/-- Settles O4: the wide result is one element of 64 bits; of the eight minterms of `lop3` each bit position lies in one. -/
theorem wideMultiplyAndTables : Obligations.WideMultiplyAndTables := by
  intro w e s
  refine ⟨fun h => ⟨_, completes_laneOp rfl (regsD_subset_regs3S w e) h, fun _ => integerResult_ofNat _ _ _⟩, fun ht h => ?_⟩
  have ht : e.t ∈ [Ty.b32, .u32, .i64, .u64] := by rcases ht with ht | ht <;> simp [ht]
  exact ⟨_, completes_laneOp rfl (regsD_subset_regs3S w e) h, fun _ => bitsResult_lop3 ht _ _ _ _⟩

/-- Settles O5: a field is a word of its own width, extended; the counts are read off the ascending list of set bits; the reversal
is a sum of different powers of two; the bytes of `prmt` follow one another. -/
theorem bitFields : Obligations.BitFields := by
  intro w e s
  have hd : regsD w ⊆ regsD w ++ regsA w := List.subset_append_left ..
  refine ⟨fun ht h1 _ => ⟨fun h => ?_, fun h => ?_⟩, fun _ h => ?_, fun h => ?_⟩
  · exact ⟨_, completes_laneOp rfl hd h, fun _ => bitsResult_fieldOf _ h1 _⟩
  · exact ⟨_, completes_laneOp (exec_bfi w e s) (regsD_subset_append ..) h,
      fun _ => (bitsResult_cutTo ht _).congr fun i hi => getLsbD_insertField _ _ _ i (Nat.lt_of_lt_of_le hi (elemBits_le _))⟩
  · refine ⟨_, completes_laneOp rfl hd h, fun l => ⟨fun hm => ?_, fun hm => ?_, fun hm => ?_, fun hm => ?_⟩⟩ <;> rw [hm]
    · exact bitCount_population (elemBits_le _) _
    · exact bitCount_leading (elemBits_le _) _
    · exact bitCount_trailing (elemBits_le _) _
    · exact bitsResult_reversed (elemBits_le _) _
  · refine ⟨_, completes_laneOp (exec_prmt w e s) (regsD_subset_append ..) h, fun l i hi => ?_⟩
    rw [← byteOf_appendLow ((s.grp.srcB w false l).extractLsb' 0 32)]
    exact byteOf_permute_eq e.imm _ hi

/-- Settles O6: the results are the model's own, cut to the type; `pmov.reg` adds different powers of two. -/
theorem selectionAndMoves : Obligations.SelectionAndMoves := by
  intro w s
  refine ⟨fun e ht h => ?_, fun h => ?_, fun e h => ?_, fun h => ?_, fun e h => ?_⟩
  · exact ⟨_, completes_laneOp rfl (regsD_subset_append ..) h, fun _ => bitsResult_cutTo ht _⟩
  · have hv : ∀ l, cutTo .b32 (if w.sk = 3 then s.grp.uniGet w.b.toNat else s.grp.srcA w false l) =
        ((if w.sk = 3 then s.grp.uniGet w.b.toNat else if w.sk = 1 then s.grp.latchGet (w.a.toNat % 4) l
          else (s.grp.laneGet w.a.toNat l).setWidth 64).extractLsb' 0 32 : Word).setWidth 64 := fun l => cutTo_b32 _
    rw [← funext hv]
    exact completes_laneOp rfl (List.subset_append_left ..) h
  · exact completes_laneOp rfl (List.Subset.refl _) h
  · exact completes_laneOp rfl (List.Subset.refl _) h
  · exact ⟨_, completes_laneOp rfl (List.Subset.refl _) h, fun l => bitsResult_foldl_two_pow (s.grp.predGet · l) (by decide)⟩

/-- Settles O7: the predicates written one after another, each in the effective mask (`PredsWritten`). -/
theorem predicates : Obligations.Predicates := by
  refine ⟨fun w e => ⟨rfl, wellFormed_pset w e⟩, fun w e s hm => ⟨fun h => ⟨?_, ?_⟩, ?_, fun h => ?_⟩⟩
  · simp only [intElem_zero]
    exact predInstr_effect _ w e.gn 8 s _ h hm
  · exact predInstr_effect _ w e.gn 8 s _ h hm
  · show ∃ t, execPset w e s = .next t ∧ _
    rw [execPset, lanes_ready [] _ _ _ _ _ _ rfl (Or.inl hm)]
    exact lanePred_effect s _ _ _ 8 _ fun l hl _ => getLsbD_predOp_negated s.grp _ _ _ _ _ hl
  · refine (predsWritten_foldl e.imm.getLsbD (s.grp.effMask w.g e.gn) (fun n l => (s.grp.srcA w false l).getLsbD n) s 7).completes ?_
    show execPmovPred w e s = _
    rw [execPmovPred, lanes_ready _ _ _ _ _ _ _ h (Or.inl hm)]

☆ ☆ ☆ ☆ ☆ ☆ ☆

→ TASK INSTRUCTIONS
All that is wanted is the stretch of lines above from the one containing "exact ⟨_, completes_laneOp rfl (regsD_subset_regs3S" through the one containing "theorem bitFields : Obligations.BitFields", duplicated exactly.

→ THE ANSWER
  exact ⟨_, completes_laneOp rfl (regsD_subset_regs3S w e) h, fun _ => bitsResult_lop3 ht _ _ _ _⟩

/-- Settles O5: a field is a word of its own width, extended; the counts are read off the ascending list of set bits; the reversal
is a sum of different powers of two; the bytes of `prmt` follow one another. -/
theorem bitFields : Obligations.BitFields := by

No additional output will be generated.